Will she mind if he gets up, moves around? “I have to take some pills,” he says, but she doesn’t seem to notice, to see him or hear him or be aware of anything except the drifting phantoms in her mind. He gets to his feet, crosses to the pill case on a side table, assembles the right dosage, and goes off to the bathroom for a glass of water. And when he returns she’s changed again, she’s removed her sunglasses to show the cold small eyes, and she’s smiling at him, a hostile nasty smile; back to the good old Liz of yesteryear. Under her icy gaze he returns to the couch and lies down, adjust the tails of the robe over his knees.
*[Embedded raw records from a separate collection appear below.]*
-- ==== Sys2Proof/Laws/Stream.lean ====
section
/-! SUPPORT. What the decoder finds in the stream: the bits it gets, the code words of the parameter tables and of the free
DC_CODE among them, and the steps on such words. -/

namespace Sys2Proof.Machine

@[simp] theorem nextBits_length (s : State) (n : Nat) : (nextBits s n).length = n := by simp [nextBits]

theorem nextBits_getD (s : State) {n j : Nat} (h : j < n) : (nextBits s n).getD j false =
    streamBit s.mem s.cursor.srcBase s.cursor.srcEnd (s.cursor.bitpos + j) := by
  rw [List.getD_eq_getElem _ _ (by simp [h])]
  simp [nextBits]

theorem nextBits_begins (s : State) (n : Nat) : StreamBegins s.mem s.cursor (nextBits s n) := by
  intro j hj
  rw [nextBits_getD s (by simpa using hj)]

theorem nextBits_prefix (s : State) {n N : Nat} (h : n ≤ N) : (nextBits s n).isPrefixOf (nextBits s N) = true := by
  rw [List.isPrefixOf_iff_prefix, List.prefix_iff_eq_take, nextBits_length]
  unfold nextBits
  rw [← List.map_take, List.take_range, Nat.min_eq_left h]

/-- A word at the beginning of the next bits is the next bits of its length. -/
theorem eq_nextBits_of_prefix (s : State) {w : List Bool} {N : Nat} (h : w.isPrefixOf (nextBits s N) = true) :
    w = nextBits s w.length := by
  have hle := (List.isPrefixOf_iff_prefix.1 h).length_le
  rw [nextBits_length] at hle
  have h2 := List.isPrefixOf_iff_prefix.1 (nextBits_prefix s hle)
  exact (List.prefix_of_prefix_length_le (List.isPrefixOf_iff_prefix.1 h) h2 (by simp)).eq_of_length (by simp)

/-- The first part of a stream that begins with two lists after one another. -/
theorem streamBegins_left {m : Memory} {c : Cursor} {a b : List Bool} (h : StreamBegins m c (a ++ b)) :
    StreamBegins m c a := by
  intro j hj
  rw [h j (by simp; omega), List.getD_append _ _ _ _ hj]

/-- Past the region the stream is zeros (R141). -/
theorem streamBit_past_region (s : State) {j : Nat} (h : 8 * (s.cursor.srcEnd - s.cursor.srcBase) + 8 ≤ j) :
    streamBit s.mem s.cursor.srcBase s.cursor.srcEnd (s.cursor.bitpos + j) = false := by
  have h1 : ¬ s.cursor.srcBase + 2 * ((s.cursor.bitpos + j) / 16) < s.cursor.srcEnd := by omega
  have h2 : ¬ s.cursor.srcBase + 2 * ((s.cursor.bitpos + j) / 16) + 1 < s.cursor.srcEnd := by omega
  simp [streamBit, srcWord, srcByte, h1, h2]

/-- The next bits to the region's end and beyond hold every prefix of the stream. -/
theorem streamPrefix_nextBits (s : State) {N : Nat} (hN : 8 * (s.cursor.srcEnd - s.cursor.srcBase) + 8 ≤ N) (n : Nat) :
    streamPrefix (nextBits s N) n = nextBits s n := by
  unfold streamPrefix
  conv_rhs => unfold nextBits
  refine List.map_congr_left fun j _ => ?_
  by_cases hj : j < N
  · exact nextBits_getD s hj
  · rw [streamBit_past_region s (by omega), List.getD_eq_default _ _ (by simp; omega)]

theorem dropZeros_append (a : List Bool) (n : Nat) : dropZeros (a ++ List.replicate n false) = dropZeros a := by
  unfold dropZeros
  rw [List.reverse_append, List.reverse_replicate, List.dropWhile_append_of_pos]
  simp

/-- How far past the region the next bits go does not matter to their last 1. -/
theorem dropZeros_nextBits (s : State) {M N : Nat} (hM : 8 * (s.cursor.srcEnd - s.cursor.srcBase) + 8 ≤ M) (h : M ≤ N) :
    dropZeros (nextBits s N) = dropZeros (nextBits s M) := by
  obtain ⟨d, rfl⟩ : ∃ d, N = M + d := ⟨N - M, by omega⟩
  have : nextBits s (M + d) = nextBits s M ++ List.replicate d false := by
    unfold nextBits
    rw [List.range_add, List.map_append]
    congr 1
    apply List.ext_getElem
    · simp
    · intro j h1 h2
      simpa [Nat.add_assoc] using streamBit_past_region s (j := M + j) (by omega)
  rw [this, dropZeros_append]

/-! The window is wide enough. -/

theorem codeReach_le (s : State) : codeReach s + 34 ≤ 16 * lookaheadBlocks s := by unfold lookaheadBlocks; omega

theorem acCode_le_codeReach {s : State} {rows : List AcRow} {eob esc : List Bool}
    (h : s.cfg.acCode = .table rows eob esc) {b : List Bool} (hb : b ∈ eob :: esc :: rows.map AcRow.code) :
    b.length ≤ codeReach s := by
  have := le_longestCode hb
  unfold codeReach
  rw [h]
  simp only
  omega

theorem dcCode_le_codeReach {s : State} {y c : List DcRow} (h : s.cfg.dcCode = .table y c) {luma : Bool} {row : DcRow}
    (hr : row ∈ (if luma then y else c)) : row.code.length ≤ codeReach s := by
  have hm : row.code ∈ (y ++ c).map DcRow.code := List.mem_map_of_mem (by
    cases luma
    · exact List.mem_append_right _ hr
    · exact List.mem_append_left _ hr)
  have := le_longestCode hm
  unfold codeReach
  rw [h]
  simp only
  omega

theorem region_le_codeReach {s : State} (h : s.cfg.dcCode = .free) :
    8 * (s.cursor.srcEnd - s.cursor.srcBase) + 16 ≤ 16 * lookaheadBlocks s := by
  have h1 := codeReach_le s
  have h2 : 8 * (s.cursor.srcEnd - s.cursor.srcBase) ≤ codeReach s := by
    unfold codeReach
    rw [h]
    simp only
    omega
  omega

/-! The next word of a DC_CODE that is not the candidate (R104, R164). -/

/-- The decoder reads it. -/
theorem decodeDcPred_word {s : State} (hc : CursorOk s.mem s.cursor) (hl : s.cfg.dcCode.legal = true) {luma : Bool}
    {len : Nat} {delta : Int} (h : NextDcWord s luma len delta) :
    decodeDcPred s.cfg.dcCode luma (lookahead s) = .other (.dc delta len) ∧ 1 ≤ len := by
  rw [lookahead_eq hc]
  unfold NextDcWord at h
  have hw := codeReach_le s
  rcases hcode : s.cfg.dcCode with _ | ⟨y, c⟩ | _ <;> rw [hcode] at h hl
  · exact absurd h id
  · have hm : (⟨nextBits s len, delta⟩ : DcRow) ∈ (if luma then y else c) := h
    have hlen := dcCode_le_codeReach hcode hm
    simp only [nextBits_length] at hlen
    simp only [DcCode.legal, Bool.and_eq_true, List.all_eq_true] at hl
    have hf : codesPrefixFree ((if luma then y else c).map DcRow.code) = true := by cases luma <;> simp [hl]
    have hd := findDcRow_of_mem (row := ⟨nextBits s len, delta⟩) (nextBits_prefix s (by omega)) hf hm
      (b := nextBits s (16 * lookaheadBlocks s))
    simp only [nextBits_length] at hd
    refine ⟨by simp only [decodeDcPred, hd], ?_⟩
    have hne := hl.2 ⟨nextBits s len, delta⟩ (by cases luma <;> simp at hm ⊢ <;> simp [hm])
    simp at hne
    have hp := List.length_pos_iff.2 hne
    rwa [nextBits_length] at hp
  · obtain ⟨h1, h2, h3, h4⟩ := h
    have hN := region_le_codeReach hcode
    have hd := findFreeDc_eq (b := nextBits s (16 * lookaheadBlocks s)) (n := 1)
      (fuel := Config.freeDcReach luma (dropZeros (nextBits s (16 * lookaheadBlocks s)))) h1
      (by rw [dropZeros_nextBits s (by omega) hN]; omega)
      (by rw [streamPrefix_nextBits s (by omega)]; exact h2)
      (fun m hm1 hm2 => by rw [streamPrefix_nextBits s (by omega)]; exact h3 m hm1 hm2)
    exact ⟨by simp only [decodeDcPred, hd], h1⟩

/-- Without one, the decoder answers mismatch (R167). -/
theorem decodeDcPred_noWord {s : State} (hc : CursorOk s.mem s.cursor) {luma : Bool} (hcand : s.cfg.dcCode ≠ .candidate)
    (h : ∀ len delta, ¬ NextDcWord s luma len delta) :
    decodeDcPred s.cfg.dcCode luma (lookahead s) = .reject .dcMismatch := by
  rw [lookahead_eq hc]
  unfold NextDcWord at h
  rcases hcode : s.cfg.dcCode with _ | ⟨y, c⟩ | _
  · exact absurd hcode hcand
  · have : findDcRow (if luma then y else c) (nextBits s (16 * lookaheadBlocks s)) = none := by
      refine findDcRow_none fun row hrow => ?_
      by_contra hp
      have hb := eq_nextBits_of_prefix s (by simpa using hp)
      apply h row.code.length row.delta
      rw [hcode]
      simp only
      rw [← hb]
      exact hrow
    simp only [decodeDcPred, this]
  · have hN := region_le_codeReach hcode
    have key : ∀ m, 1 ≤ m → m < 1 + Config.freeDcReach luma (dropZeros (nextBits s (16 * lookaheadBlocks s))) →
        Config.freeDcWord luma (nextBits s m) = none := by
      intro m
      induction m using Nat.strong_induction_on with
      | _ m ih =>
        intro h1 h2
        by_contra hne
        obtain ⟨delta, hd⟩ := Option.ne_none_iff_exists'.1 hne
        apply h m delta
        rw [hcode]
        refine ⟨h1, hd, fun k hk1 hk2 => ih k hk2 hk1 (by omega), ?_⟩
        rw [dropZeros_nextBits s (by omega) hN] at h2
        omega
    have hd := findFreeDc_none (b := nextBits s (16 * lookaheadBlocks s)) (n := 1) fun m h1 h2 => by
      rw [streamPrefix_nextBits s (by omega)]
      exact key m h1 h2
    simp only [decodeDcPred, hd]

/-! The steps on the words of parameter tables. -/

/-- A table's AC item is the step's effect. -/
theorem step_acTable {s : State} (ht : EngineTurn s) (hp : s.phase = .segDecode) (hs : s.stage = .acItem) {d : TableItem}
    (hd : decodeAc s.cfg.acCode (lookahead s) = .other d) : step s = .next (tableItemStep d (popHost s)) := by
  simp [step, fetch_engineTurn ht, fetchEngine, hp, hs, fetchDecode, decode, hd, Decoded.fetched, runEngineStep]

/-- A DC word that is no row of the opcode table is the step's effect. -/
theorem step_dcTable {s : State} (ht : EngineTurn s) (hp : s.phase = .segDecode) (hs : s.stage = .dcItem)
    (hf : s.hdr.flat = false) {d : TableItem}
    (hd : decodeDcPred s.cfg.dcCode (decide (s.channel = .y)) (lookahead s) = .other d) :
    step s = .next (tableItemStep d (popHost s)) := by
  by_cases hy : s.channel = .y <;> simp [hy] at hd <;>
    simp [step, fetch_engineTurn ht, fetchEngine, hp, hs, fetchDecode, dcContext, hf, hy, decode, hd, Decoded.fetched,
      runEngineStep]

/-- Such a word adds 4 delta to the predictor of the block's channel and takes `len` bits (R164, R166). -/
theorem step_dcWord {s : State} (ht : EngineTurn s) (hp : s.phase = .segDecode) (hs : s.stage = .dcItem)
    (hf : s.hdr.flat = false) (hc : CursorOk s.mem s.cursor) (hl : s.cfg.dcCode.legal = true) {len : Nat} {delta : Int}
    (h : NextDcWord s (decide (s.channel = .y)) len delta) :
    1 ≤ len ∧ step s = .next (dcCodeItem s.channel delta len (popHost s)) := by
  obtain ⟨hd, h1⟩ := decodeDcPred_word hc hl h
  have hch : (popHost s).channel = s.channel := by simp [State.channel, State.role]
  exact ⟨h1, by rw [step_dcTable ht hp hs hf hd, tableItemStep, hch]⟩

end Sys2Proof.Machine
end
“So you like women,” she says.

“They’re better than tuna on toast.”

She glares at him, rage distorting the attempted superiority of the smile. “You
hate
women.”

“Oh, goody,” he says. “Psychology.”

“You don’t know how to deal with women, so you fuck them and then run off.”

“It doesn’t work the other way around.”

“You think
we
need
you
?”

“I don’t know what you need, honey,” Koo tells her, in utter sincerity, “but if it’s me, you’re outa luck.”

“I’ll show you how much we need you,” she says. “Watch.”

Koo doesn’t know what to expect—he’s actually braced to duck a thrown knife, something like that—but what happens is, she slides lower in the upholstered swivel chair so that she’s sitting on the base of her spine, then pulls up the skirt of the dashiki over onto her stomach and spreads her knees far apart, showing that she’s naked beneath, her cunt a beginner’s origami within its shawl of hair. Astonished, now believing she has some sort of seduction in mind—with a last-second refusal, no doubt—Koo watches her angry eyes, wondering how far he dare go in letting her see just how little she turns him on. But next she slips the middle finger of her right hand into her mouth, smiling around it like some evil child, then lowers the moistened finger between her legs, touching herself, finding the clitoris, manipulating it, her finger and hand moving in a small quick repeated circle, like a piece of machinery in a model railroad set.